A thousand-year-old code explains why Elon Musk was never designed to stop.

December 2008. Elon Musk sat at an empty table.

Three rockets had exploded. Not one made it to orbit. The $100 million he’d poured into SpaceX was now debris scattered across the Pacific. That same year, Tesla’s first production car—the Roadster—was behind schedule, hemorrhaging cash, losing money on every unit sold. The financial crisis had just gutted Wall Street. General Motors was filing for bankruptcy—even America’s biggest automaker couldn’t survive. No investor wanted to hear a South African guy pitching electric cars and rockets.

He was also getting divorced.

When PayPal sold, he walked away with $180 million. One hundred and eighty million dollars—most people, receiving that kind of money, would consider their life’s problems solved. For him, his life’s problems had just begun. Six years later, nearly all of it was gone. He had roughly $30 million left.

Any financial advisor would have said the same thing: pick one, kill the other, put all your chips on whichever project still has a pulse. Basic risk management. The normal human instinct under maximum pressure—cut your losses.

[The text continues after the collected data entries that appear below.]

-- ==== Sys2Proof/Machine/Chain.lean ====
section
/-! DEFINITION. RUN and its nodes: vector and matrix stages, ports, generators and switches, the completion of a RUN, its break, and
the finish of a broken chain (07 R226 to R229, 17 R353 to R360, 19 R398 to R405). -/
namespace Sys2Proof.Machine

/-! ## Progress and queues (17 R353, R354) -/

/-- The progress of frame `f`. -/
def Run.at_ (r : Run) (f : Nat) : Progress := (r.progress[f]?).getD {}
/-- It replaced. -/
def Run.put (r : Run) (f : Nat) (p : Progress) : Run := { r with progress := r.progress.set f p }
/-- g[r] as read at RUN; g0 is zero. -/
def Run.reg (r : Run) (d : BitVec 5) : Word := if d = 0 then 0 else r.g[d.toNat]
/-- g[r] as read at RUN, as a natural number. -/
def Run.regN (r : Run) (d : BitVec 5) : Nat := (r.reg d).toNat

/-- Entries per element of a width. -/
def entriesOf (w : Nat) : Nat := if w = 64 then 2 else 1
/-- The entries of an element: two for a 64-bit one, low bits first. -/
def toEntries (w x : Nat) : List W32 :=
  if w = 64 then [BitVec.ofNat 32 x, BitVec.ofNat 32 (x / 2 ^ 32)] else [BitVec.ofNat 32 (x % 2 ^ w)]
/-- The element that entries hold; upper bits are ignored. -/
def ofEntries (w : Nat) (l : List W32) : Nat := (l.foldr (fun e n => e.toNat + 2 ^ 32 * n) 0) % 2 ^ w

/-- Whether a queue holds `n` entries. -/
def State.qHas (s : State) (core q n : Nat) : Bool := decide (n ≤ (s.queue core q).entries.length)
/-- Whether a queue has room for `n` entries: 64 in all, and no limit in a finish (01 R13, 19 R401). -/
def State.qRoom (s : State) (cap : Option Nat) (core q n : Nat) : Bool :=
  match cap with
  | some c => decide ((s.queue core q).entries.length + n ≤ c)
  | none => true
/-- `n` entries popped. -/
def State.qPop (s : State) (core q n : Nat) : List W32 × State :=
  let x := s.queue core q
  (x.entries.take n, s.setQueue core q { x with entries := x.entries.drop n })
/-- Entries pushed. -/
def State.qPush (s : State) (core q : Nat) (l : List W32) : State :=
  let x := s.queue core q
  s.setQueue core q { x with entries := x.entries ++ l }

/-- The register element that stream element `i` reads: `i` mod vlmax (07 R227). -/
def State.lap (s : State) (i : Nat) : Nat := if s.th.vlmax = 0 then 0 else i % s.th.vlmax

/-! ## Vector compute stages (02 R65, 05 R136, 07 R227) -/

/-- What a stage's words see for one element: registers popped, registers written, and masks written. -/
structure StageEnv where
  ins : SMap Nat := []
  regs : SMap Nat := []
  masks : SMap Nat := []
  deriving DecidableEq, Repr

/-- A vector register's element for a stage from the first of two lists that has it, else the thread's register. -/
def stageReg (a b : SMap Nat) (s : State) (r w j : Nat) : Nat :=
  match a.look r with
  | some x => x % 2 ^ w
  | none => match b.look r with
    | some x => x % 2 ^ w
    | none => elt (s.vreg (BitVec.ofNat 5 r)) w j
/-- A read of a register by a stage's word: the entries popped for it, whatever a word has written, else what a word wrote (02 R63, 07
R227, 17 R354). -/
def StageEnv.reg (e : StageEnv) (s : State) (r w j : Nat) : Nat := stageReg e.ins e.regs s r w j
/-- The value that an output binding pushes: what a word wrote, else the entries popped (17 R354). -/
def StageEnv.out (e : StageEnv) (s : State) (r w j : Nat) : Nat := stageReg e.regs e.ins s r w j
/-- A mask bit for a stage. -/
def StageEnv.mask (e : StageEnv) (s : State) (r j : Nat) : Bool :=
  match e.masks.look r with
  | some x => x == 1
  | none => (s.mreg r).testBit j
/-- A source for a stage. -/
def StageEnv.src (e : StageEnv) (s : State) (run : Run) (j : Nat) (x : Src) : Nat :=
  match x with
  | .vec r w => e.reg s r.toNat w j
  | .scalar r => run.regN r
  | .none => 0

/-- One word of a stage on element `i` (02 R65, 17 R354). Flags and marks go to the thread, draws come from its generator `i` mod 128 (19
R402). A scaled VCVT takes the byte of `vsc` of the register element that `i` reads, (`i` mod vlmax) div 32 (03 R79, 07 R227, DEDUCED:
assumption 85). -/
def State.stageWord (s : State) (run : Run) (i : Nat) (e : StageEnv) (o : ElemOp) : State × StageEnv :=
  let j := s.lap i
  if o.k ≠ 0 ∧ e.mask s o.k.toNat j = false then (s, e)
  else
    let dr := if o.draws then srDraw s.th.gens i else (0, s.th.gens)
    let old := match o.dst with
      | .vec r w => e.reg s r.toNat w j
      | .mask r => (e.mask s r j).toNat
    let r := o.f { i := j, a := e.src s run j o.a, b := e.src s run j o.b, d := old, sel := e.mask s o.selMask.toNat j, word := dr.1 }
    let s1 := { s with th := { s.th with gens := dr.2 } }.mark r.flags (if r.mark ∧ s.th.vlmax ≠ 0 then 2 ^ j else 0)
    match o.dst with
    | .vec d w => (s1, { e with regs := e.regs.set d.toNat (r.val % 2 ^ w) })
    | .mask d => (s1, { e with masks := e.masks.set d (r.val % 2) })

/-- The operations of a vector stage, none where a word's execution-time conditions fail (05 R137). -/
def State.stageOps (s : State) (f : Frame) : Option (List ElemOp) :=
  (List.range (f.nins + 1)).mapM fun k =>
    match insOf (f.ins k) with
    | some i =>
      match elemOf i with
      | some op => op { s.ectx with ew := f.ew }
      | none => none
    | none => none
/-- Whether a stage draws stochastic words. -/
def State.stageDraws (s : State) (f : Frame) : Bool :=
  f.isVecStage && (match s.stageOps f with | some l => l.any (·.draws) | none => false)
/-- The order of draws: ascending element, then frame (19 R402). -/
def State.drawTurn (s : State) (frames : List Frame) (run : Run) (n i : Nat) : Bool :=
  frames.zipIdx.all fun g =>
    g.2 == n || !s.stageDraws g.1 || (if g.2 < n then decide (i < (run.at_ g.2).done) else decide (i ≤ (run.at_ g.2).done))

/-- ILLEGAL at a stage, with its first word. -/
def stageIllegal {α : Type} (s : State) (f : Frame) : M α :=
  raise s { cause := Cause.illegal, tval := BitVec.ofNat 64 (f.ins 0) }

/-- Element `i` of a vector stage; none while it is not ready. Where two input bindings name one register, a read sees the entries of the later one:
IN2's before IN1's before IN0's (DESIGN CHOICE, assumption 98: 02 R63 and 17 R354 do not say whose). -/
def State.vecElement (s : State) (cap : Option Nat) (frames : List Frame) (run : Run) (n : Nat) (f : Frame) (i : Nat) :
    M (Option State) :=
  let w := ewBits f.ew
  let k := entriesOf w
  let ins := f.ins3.filterMap id
  let outs := f.outs2.filterMap id
  if (ins.all fun b => s.qHas f.core b.1 k) = false ∨ (outs.all fun b => s.qRoom cap f.core b.1 k) = false then .ok none
  else
    match s.stageOps f with
    | none => stageIllegal s f
    | some ops =>
      if ops.any (·.draws) ∧ s.drawTurn frames run n i = false then .ok none
      else
        let (s1, env) := ins.foldl (fun p b =>
          let q := p.1.qPop f.core b.1 k
          (q.2, { p.2 with ins := p.2.ins.set b.2 (ofEntries w q.1) })) (s, ({} : StageEnv))
        let (s2, env2) := ops.foldl (fun p o => p.1.stageWord run i p.2 o) (s1, env)
        .ok (some (outs.foldl (fun t b => t.qPush f.core b.1 (toEntries w (env2.out s2 b.2 w (s2.lap i)))) s2))

/-! ## Memory ports and generators (02 R66 to R70) -/

/-- A signed 24-bit field. -/
def Frame.stride (f : Frame) (lo : Nat) : Int := toS 24 (bits f.word lo 24)
/-- The address that a generator computes for element `e` (02 R70). -/
def Frame.genAddr (f : Frame) (run : Run) (e : Nat) : Nat :=
  let n0 := bits f.word 8 16 + 1
  let n1 := bits f.word 24 16 + 1
  let n2 := bits f.word 40 16 + 1
  let base : Int := run.regN (BitVec.ofNat 5 (bits f.word 235 5))
  let i0 : Int := (e % n0 : Nat)
  let i1 : Int := (e / n0 % n1 : Nat)
  let i2 : Int := (e / (n0 * n1) % n2 : Nat)
  ofS 64 (base + i0 * f.stride 56 + i1 * f.stride 80 + i2 * f.stride 104)

/-- The address of element `i` of a port (06 R167, 02 R70); `x` is its index. -/
def Frame.portAddr (f : Frame) (frames : List Frame) (run : Run) (p : PortIns) (i x : Nat) : Nat :=
  if bitOf f.word 236 then
    match frames[bits f.word 230 6]? with
    | some g => g.genAddr run i
    | none => 0
  else
    match p.form with
    | 0 => unitAddr (run.regN p.b) (2 ^ p.size) i
    | 1 => strideAddr (run.regN p.b) (run.reg p.x) i
    | _ => (run.regN p.b + x * 2 ^ p.size) % 2 ^ 64

/-- The size by which a port's addresses are checked: its own, and that of the generator that feeds it where that is larger, so that no element
is misaligned (02 R70, 11 R278). -/
def Frame.checkSize (f : Frame) (frames : List Frame) (p : PortIns) : Nat :=
  if bitOf f.word 236 then
    match frames[bits f.word 230 6]? with
    | some g => Nat.max (2 ^ bits g.word 232 2) (2 ^ p.size)
    | none => 2 ^ p.size
  else 2 ^ p.size

/-- Whether the governing mask of a port has element `i` (07 R227). -/
def State.portActive (s : State) (p : PortIns) (i : Nat) : Bool := p.k == 0 || (s.mreg p.k.toNat).testBit (s.lap i)

/-- The offset in the gang's tile space of a local offset on a core, and the core whose channels serve it (11 R274). -/
def State.gangOff (s : State) (core off : Nat) : Nat × Nat :=
  let first := (s.getCore core).gangFirst
  (first, (core - first) * s.group.tile + off)

/-- A local tile access of a chain node on its target core (02 R69, R70, 07 R218, 11 R274). -/
def State.nodeTile (s : State) (core a n : Nat) (k : AKind) : Except AErr Loc :=
  let off := a % 2 ^ 22
  if bits a 22 41 ≠ 0 ∨ (s.alloc core s.th.group).size < off + n then .error .tilebnd
  else
    let g := s.gangOff core off
    match s.stalledOn g.1 g.2 n k with
    | some c => .error (.wait (.stall c))
    | none => .ok (.tile core s.th.group off)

He didn’t choose. He couldn’t let go of either one.

SpaceX got the money. Prepared for a fourth launch. Tesla got the money. Survived the year.

Years later, on camera for CBS, he recalled that Christmas Eve:

“Waking up that Sunday before Christmas in 2008, I thought—I’ve never been someone who gets nervous breakdowns. That was the closest I’ve ever come.”

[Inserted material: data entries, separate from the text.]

-- ==== Sys2Proof/Machine/Context.lean ====
section
/-! DEFINITION. The context save area: CTXSV and CTXLD (04 R127, 13 R297, 19 R390 to R397). -/
namespace Sys2Proof.Machine

/-! ## The area and its faults (04 R127, 19 R386) -/

/-- A fault on the save area: DOUBLE to firmware with the fault's code and address; no record is written. -/
def doubleOn {α : Type} (s : State) (code a : Nat) : M α :=
  raise s { cause := Cause.double, tval := BitVec.ofNat 64 a, det := code }
/-- The locations of the pieces of [a, a+n), every one checked before any is accessed. Where several parts fault the manual does not say
which one DOUBLE reports: PROT comes first, then PAGEBATCH, then POISON, each at its lowest address (DESIGN CHOICE, assumption 90). -/
def State.saveLocs (s : State) (a n : Nat) (k : AKind) : M (List (Nat × Loc) × State) :=
  let (s1, l) := s.locateAll .v s.th.level false 8 k ((List.range ((n + 7) / 8)).map fun i => (0, (a + 8 * i) % 2 ^ 64))
  match firstErr AErr.isProt l with
  | some x => doubleOn s1 Cause.prot x.2.1
  | none =>
    match firstErr AErr.isPage l with
    | some x => doubleOn s1 Cause.pagebatch x.2.1
    | none =>
      match firstErr AErr.isPoison l with
      | some x => doubleOn s1 Cause.poison x.2.1
      | none =>
        match firstErr (fun _ => true) l with
        | some x => .error (accTrap s1 x.2.2 x.2.1 0 0 k)
        | none => .ok (l.filterMap fun x => match x.2.2 with
            | .ok loc => some (x.2.1, loc)
            | .error _ => none, s1)
/-- The value of an area. -/
def State.loadArea (s : State) (a n : Nat) : M (Nat × State) := do
  let (l, s1) ← s.saveLocs a n .read
  match l.find? fun p => s1.poisonedLoc p.2 8 with
  | some p => doubleOn s1 Cause.poison p.1
  | none => .ok (l.foldr (fun p x => s1.readLoc p.2 8 + 2 ^ 64 * x) 0, s1.noteReads (l.map (·.2)))

/-! ## Images -/

/-- Byte-addressed fields: offset, bytes, value. -/
abbrev Fields := List (Nat × Nat × Nat)
/-- The image of some fields; a field keeps its low bytes. -/
def image (l : Fields) : Nat := l.foldl (fun x f => x + f.2.2 % 2 ^ (8 * f.2.1) * 2 ^ (8 * f.1)) 0
/-- The 8 bytes at an offset of an image. -/
def dword (x off : Nat) : Nat := bits x (8 * off) 64
/-- Records one after another, each padded to a multiple of 64 bytes: the image and the length. -/
def joinRecords (l : List (Nat × Nat)) : Nat × Nat :=
  l.foldl (fun acc r => (acc.1 + r.1 * 2 ^ (8 * acc.2), acc.2 + up64 r.2)) (0, 0)

/-! ## Channels, rings and transfers (19 R395, R396) -/

/-- The RCFG operand of a ring (07 R222). -/
def Ring.operand (r : Ring) : Nat := r.rb + r.ch * 2 ^ 24 + r.ns * 2 ^ 32 + r.ecnt * 2 ^ 40
/-- A channel record; cdim1 to cdim3 are the thread's registers. -/
def State.channelRecord (s : State) (c : Nat) : Fields :=
  let base := 0x400 + 64 * c
  let dims := (List.range 3).map fun k => (base + 0x20 + 8 * k, 8, (s.th.cdim.get (4 * c + k + 1) 0).toNat)
  if s.holds c then
    let x := s.chan c
    [(base, 8, 1 + x.outward.toNat * 2 + x.xfers.length * 2 ^ 8), (base + 8, 8, x.tb), (base + 0x10, 8, x.tl),
     (base + 0x18, 8, x.cursor), (base + 0x38, 8, s.cwm c)] ++ dims
  else dims
/-- A ring record. -/
def State.ringRecord (s : State) (n : Nat) : Fields :=
  let base := 0x800 + 256 * n
  match s.ring n with
  | some r =>
    if r.owner = s.cur then
      [(base, 8, 1), (base + 8, 8, r.operand), (base + 0x10, 8, r.sb)]
        ++ (List.range (r.ns + 1)).map fun k => (base + 0x40 + 8 * k, 8, r.status k)
    else []
  | none => []

/-- The opcode and `FN6` of a transfer. -/
def XferKind.code : XferKind → Nat × Nat
  | .sld => (0x61, 0) | .sst => (0x62, 0) | .sgath => (0x63, 0) | .sscat => (0x64, 0) | .sscataInt => (0x64, 1)
  | .sscataFloat => (0x64, 2)
/-- The kind that an opcode and an `FN6` name. -/
def XferKind.ofCode (op fn : Nat) : Option XferKind :=
  [XferKind.sld, .sst, .sgath, .sscat, .sscataInt, .sscataFloat].find? fun k => k.code == (op, fn)
/-- The body of an indexed transfer: index elements, then mask bits. -/
def Xfer.idxBytes (x : Xfer) : Nat := if x.indexed then x.vl * x.bytes else 0
def Xfer.bodyBytes (x : Xfer) : Nat := x.idxBytes + (if x.mask.isSome then (x.vl + 7) / 8 else 0)
/-- A transfer record and its length. -/
def xferRecord (c : Nat) (x : Xfer) : Nat × Nat :=
  let k := x.kind.code
  let idx := packElts (8 * x.bytes) ((List.range x.vl).map fun i => x.idx.getD i 0)
  (image [(0, 8, c + k.1 * 2 ^ 8 + k.2 * 2 ^ 16 + x.ew * 2 ^ 24 + x.mask.isSome.toNat * 2 ^ 32), (8, 8, x.base.toNat), (0x10, 8, x.vl),
      (0x18, 8, x.strip), (0x20, 8, x.cursor), (0x28, 8, x.dim1.toNat), (0x30, 8, x.dim2.toNat), (0x38, 8, x.dim3.toNat),
      (0x40, 8, x.bodyBytes), (0x80, x.idxBytes, idx),
      (0x80 + x.idxBytes, (x.vl + 7) / 8, (x.mask.getD 0) % 2 ^ x.vl)],
   0x80 + x.bodyBytes)
/-- The unfinished transfers of the thread's channels, in channel and issue order. -/
def State.xferRecords (s : State) : List (Nat × Nat) :=
  (List.range 16).flatMap fun c => if s.holds c then (s.chan c).xfers.map (xferRecord c) else []

/-! ## Queues and chains (19 R396) -/

/-- The configured or recorded slots in CHCFG order. -/
def State.slotList (s : State) : List (Nat × Slot) :=
  (s.th.inOrder fun _ => true).filterMap fun k => (s.th.slots.look k).map fun x => (k, x)
/-- The queues that a slot's frames bind: core, queue, and the lowest frame that binds it; of a record without frames those that came with it. -/
def Slot.queues (x : Slot) : List (Nat × Nat × Nat) :=
  if x.frames.isEmpty then x.kept
  else (x.frames.zipIdx.flatMap fun g => g.1.binds.map fun b => (b.1, b.2.1, g.2)).foldl
    (fun l q => if l.any fun p => p.1 == q.1 && p.2.1 == q.2.1 then l else l ++ [q]) []
/-- A queue record has room for 64 entries, and for as many more as the queue holds. -/
def queueBytes (n : Nat) : Nat := 64 + Nat.max 256 (up64 (4 * n))
/-- A queue record; a count beyond 127 goes on in bits [63:32] (the model's own choice). -/
def State.queueRecord (s : State) (slot : Nat) (q : Nat × Nat × Nat) : Nat × Nat :=
  let e := (s.queue q.1 q.2.1).entries
  (image [(0, 4, q.2.1 + q.2.2 * 2 ^ 8 + slot * 2 ^ 16 + e.length % 128 * 2 ^ 24), (4, 4, e.length / 128), (0x40, 4 * e.length, entryImage e)],
   queueBytes e.length)
/-- A chain record; `rank` is the slot's place in CHCFG order. Bit [17] of its first dword says that a CHBRK has ended the chain, which is then
not configured again after its finish (07 R228, 19 R405; the model's own choice of the place, assumption 86). -/
def chainRecord (slot rank : Nat) (x : Slot) : Nat × Nat :=
  let prog (r : Option Run) (off : Nat) : Fields :=
    (List.range x.nframes).map fun f =>
      let p : Progress := match r with
        | some q => q.at_ f
        | none => { done := x.lastN }
      (off + 8 * f, 8, p.done + p.steps * 2 ^ 32)
  match x.run with
  | some r =>
    (image ([(0, 8, slot + x.nframes * 2 ^ 8 + 2 ^ 16 + r.endAfter.toNat * 2 ^ 17 + rank % 256 * 2 ^ 24), (8, 8, x.image.toNat), (0x10, 8, r.n)]
        ++ ((List.range 32).map fun k => (0x40 + 8 * k, 8, (r.reg (BitVec.ofNat 5 k)).toNat)) ++ prog (some r) 0x140),
     0x140 + 8 * x.nframes)
  | none =>
    (image ([(0, 8, slot + x.nframes * 2 ^ 8 + rank % 256 * 2 ^ 24), (8, 8, x.image.toNat), (0x10, 8, x.lastN)] ++ prog none 0x40),
     0x40 + 8 * x.nframes)

/-! ## CTXSV (19 R390 to R396) -/

/-- The seven sections: image and length. -/
def State.sections (s : State) : List (Nat × Nat) :=
  let sl := s.slotList
  [ (s.spillImage 0xFFFFFFFF 0xFF, frameSize s.th.vl (ewBits s.th.ew) 0xFFFFFFFF 0xFF),
    (s.th.fmask % 2 ^ s.th.vl, mbody s.th.vl),
    (packElts 32 ((List.range 128).map fun j => (s.th.gens.getD j 0).toNat), 512),
    (match s.att with | some t => (s.saveImage s.core t, saveSize t.rows) | none => (0, 0)),
    joinRecords (sl.flatMap fun k => k.2.queues.map (s.queueRecord k.1)),
    joinRecords s.xferRecords,
    joinRecords (sl.zipIdx.map fun k => chainRecord k.1.1 k.2 k.1.2) ]
/-- Where sections of some lengths stand: offsets from 0x1000 on, and the end. -/
def sectionOffsets : List Nat → Nat → List Nat × Nat
  | [], off => ([], off)
  | n :: r, off => let t := sectionOffsets r (off + n); (off :: t.1, t.2)

/-- The control register block and the other fixed parts (19 R391 to R394). -/
def State.fixedPart (s : State) (lens : List Nat) : Fields :=
  let t := s.th
  let offs := sectionOffsets lens 0x1000
  let x := s.lat s.core s.thr
  [ (0, 8, 1 + s.att.isSome.toNat * 2 ^ 8), (8, 8, offs.2),
    (0x40, 8, t.sup.cause.toNat), (0x48, 8, t.sup.epc.toNat), (0x50, 8, t.sup.fpc.toNat), (0x58, 8, t.sup.tval.toNat),
    (0x60, 8, t.sup.info.toNat), (0x68, 8, t.ptroot.toNat),
    (0x180, 8, t.estart), (0x188, 8, t.fflags), (0x190, 8, t.frm), (0x198, 8, t.srseed), (0x1A0, 8, t.qthr), (0x1A8, 8, t.mvl),
    (0x1B0, 8, t.mprog), (0x1B8, 8, t.hwfail), (0x1C0, 8, t.emvec.toNat), (0x1C8, 8, t.empc.toNat),
    (0x1D0, 8, t.eminst.toNat + t.em.toNat * 2 ^ 32), (0x1D8, 8, t.tkcur.toNat),
    (0x1E0, 8, x.req + s.held s.core s.thr * 2 ^ 16 + x.lim * 2 ^ 24),
    (0x1E8, 8, t.rmvAck * 2 ^ 32 + t.rmvCur), (0x1F0, 8, t.rmLeft * 2 ^ 32 + t.rmAllow) ]
  ++ ((List.range 31).map fun k => (0x80 + 8 * k, 8, s.rdN (BitVec.ofNat 5 (k + 1))))
  ++ ((lens.zip offs.1).zipIdx.flatMap fun p => [(0x200 + 16 * p.2, 8, p.1.2), (0x208 + 16 * p.2, 8, p.1.1)])
  ++ (List.range 16).flatMap s.channelRecord ++ (List.range 8).flatMap s.ringRecord

/-- The whole save area: image and `SIZE`. -/
def State.areaImage (s : State) : Nat × Nat :=
  let secs := s.sections
  let offs := sectionOffsets (secs.map (·.2)) 0x1000
  ((secs.zip offs.1).foldl (fun x p => x + p.1.1 * 2 ^ (8 * p.2)) (image (s.fixedPart (secs.map (·.2)))), offs.2)

/-- The running chains break and drain, and the engines drop the translations that they hold for the context (13 R297, 19 R399). -/
def State.drainContext (s : State) : State :=
  let s1 := (s.endStrips s.cur).breakAll s.cur
  let s2 := s1.th.slots.foldl (fun t k => t.drain (s.cur, k.1)) s1
  s2.updCore s2.core fun c =>
    { c with channels := c.channels.map fun k =>
        if k.2.owner = some s.cur then (k.1, { k.2 with xfers := k.2.xfers.map fun x => { x with held := [], stopped := false } }) else k }

/-- The chains of thread `h` end, their queues are emptied (07 R214, 19 R390). -/
def State.releaseChains (s : State) (h : Nat) : State :=
  let s1 := (s.getTh h).slots.foldl (fun t k =>
    let t1 := t.endChain (h, k.1)
    k.2.queues.foldl (fun u q => let y := u.queue q.1 q.2.1; u.setQueue q.1 q.2.1 { y with entries := [] }) t1) s
  (List.range 4).foldl (fun t k => t.leaveClaims (h, k)) s1
/-- The channels and rings of thread `h` are freed. -/
def State.releaseStreams (s : State) (h : Nat) : State :=
  s.updCore (h / 4) fun c =>
    { c with channels := c.channels.map fun k => if k.2.owner = some h then (k.1, {}) else k
             rings := c.rings.filter fun k => k.2.owner != h }

/-- The resources of the saved context are released (19 R390). -/
def State.releaseContext (s : State) : State :=
  let h := s.cur
  let s1 := (((s.releaseChains h).releaseStreams h).detach h).releaseLanes h
  { s1 with th := { s1.th with
      vl := 0, vlmax := 0, vrlen := 0, v := Vector.replicate 32 0, m := Vector.replicate 8 0, streamFaults := [], unseen := [], fills := [],
      saved := true } }

/-- CTXSV (04 R127, 19 R390). -/
def execCtxsv (a : BitVec 5) (s : State) : Host.Outcome State Fault Refusal :=
  privileged (fun s =>
    if s.rdN a % 4096 ≠ 0 then raise s { cause := Cause.misalign, tval := s.rd a }
    else do
      let s1 := s.drainContext
      let img := s1.areaImage
      let (l, s2) ← s1.saveLocs (s1.rdN a) img.2 .write
      .ok ((s2.writeArea l img.1).releaseContext.releaseChannelWaits s.core).advance) s

/-! ## Step 1 of CTXLD (19 R397) -/

/-- The reserved places of the fixed part as offset, and the bits of the 8 bytes there that must be zero. -/
def reservedPlaces : List (Nat × Nat) :=
  let ones := 2 ^ 64 - 1
  [ (0x40, ones - 0xF8FF03FFFF00003F), (0x60, ones - 0xFFFFFFFF003F0003), (0x70, ones), (0x78, ones), (0x178, ones),
    (0x180, ones - 0xFFFF), (0x188, ones - 0x1F), (0x190, ones - 0x7), (0x198, ones - 0xFFFFFFFF), (0x1A0, ones - 0xFFFFFFFF),
    (0x1A8, ones - 0x7F), (0x1B0, ones - 0xFFFF), (0x1B8, ones - 1), (0x1C0, 3), (0x1D0, ones - 0x1FFFFFFFF),
    (0x1E0, ones - 0x7F7F007F), (0x1F0, ones - 0x001FFFFF001FFFFF), (0x1F8, ones), (0x270, ones), (0x278, ones) ]
  ++ ((List.range 48).map fun k => (0x280 + 8 * k, ones))
  ++ ((List.range 16).flatMap fun c => [(0x400 + 64 * c, ones - 0xF03)])
  ++ ((List.range 8).flatMap fun r =>
    [(0x800 + 256 * r, ones - 1)] ++ ((List.range 5).map fun k => (0x818 + 256 * r + 8 * k, ones))
      ++ ((List.range 8).map fun k => (0x8C0 + 256 * r + 8 * k, ones)))

/-- The directory: each section's offset and length, where they stand contiguously from 0x1000 and end at `SIZE`. -/
def directory (x : Nat) : Option (List (Nat × Nat)) :=
  let d := (List.range 7).map fun k => (dword x (0x200 + 16 * k), dword x (0x208 + 16 * k))
  let offs := sectionOffsets (d.map (·.2)) 0x1000
  if d.map (·.1) = offs.1 ∧ offs.2 = dword x 8 ∧ (d.all fun p => p.2 % 64 == 0) = true then some d else none

/-- A section cut into records whose lengths their own fields give; none where they do not fill it. -/
def cutRecords (len : Nat → Nat) : Nat → Nat → Nat → Option (List Nat)
  | 0, _, n => if n = 0 then some [] else none
  | fuel + 1, x, n =>
    if n = 0 then some []
    else
      let k := up64 (len x)
      if n < k then none else (cutRecords len fuel (x / 2 ^ (8 * k)) (n - k)).map fun r => x % 2 ^ (8 * k) :: r

/-- The entry count of a queue record. -/
def queueCount (x : Nat) : Nat := bits x 24 7 + 128 * bits x 32 32
/-- The length of a queue, transfer or chain record. -/
def queueLen (x : Nat) : Nat := queueBytes (queueCount x)
def xferLen (x : Nat) : Nat := 0x80 + dword x 0x40
def chainLen (x : Nat) : Nat := 0x40 + (if bitOf x 16 then 256 else 0) + 8 * bits x 8 7

/-- A save area taken apart: its fixed part and its sections. -/
structure Saved where
  fixed : Nat
  vreg : Nat
  fmask : Nat
  srgen : Nat
  matrix : Nat
  matrixLen : Nat
  queues : List Nat
  xfers : List Nat
  chains : List Nat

He didn’t break down. And he didn’t kill either company.

If you’ve heard this story before, you probably filed it under: extraordinary willpower, refuses to quit, visionary.

But have you considered a different question—why didn’t he cut?

Not “what reason did he have not to cut.” But: why did his brain never contain the option “kill one of them” in the first place?

There’s an explanation you haven’t seen yet.


The Crime Scene

June 28, 1971. Pretoria, South Africa.

Feed that date into a system built over a thousand years ago. It returns four pairs of code. The Day Pillar (日柱)—the code for the day of birth—reads Jiǎ-Shēn (甲申).

Jiǎ (甲) is the first of the ten Heavenly Stems (天干). Its physical image is a great tree—not a garden pot plant, not a roadside shrub, but the kind of towering timber that holds up the beams of a house.

Shēn (申) is the ninth Earthly Branch (地支). Hidden inside Shēn is something called Gēng Metal (庚金). What is Gēng Metal? An axe.

So his Day Pillar looks like this: a great tree, growing on top of an axe.

The tree’s nature is to grow upward. The axe’s function is to chop. They’ve been bound together since the day he was born.

Don’t rush to ask what it means. Just look at the data.

A great tree. With an axe buried beneath its roots.

Does that look normal to you?


A Tree Doesn’t Cut Its Own Branches

In this system, five energies each correspond to a core trait. Fire corresponds to propriety (禮). Earth to trust (信). Metal to righteousness (義). Water to wisdom (智).

Wood corresponds to Rén (仁).

But don’t rush to equate Rén with “kindness”—that only captures part of it.

Back to the physical image: Jiǎ Wood is a great tree, a structural beam. The purpose of a beam in a building is to bear crushing weight.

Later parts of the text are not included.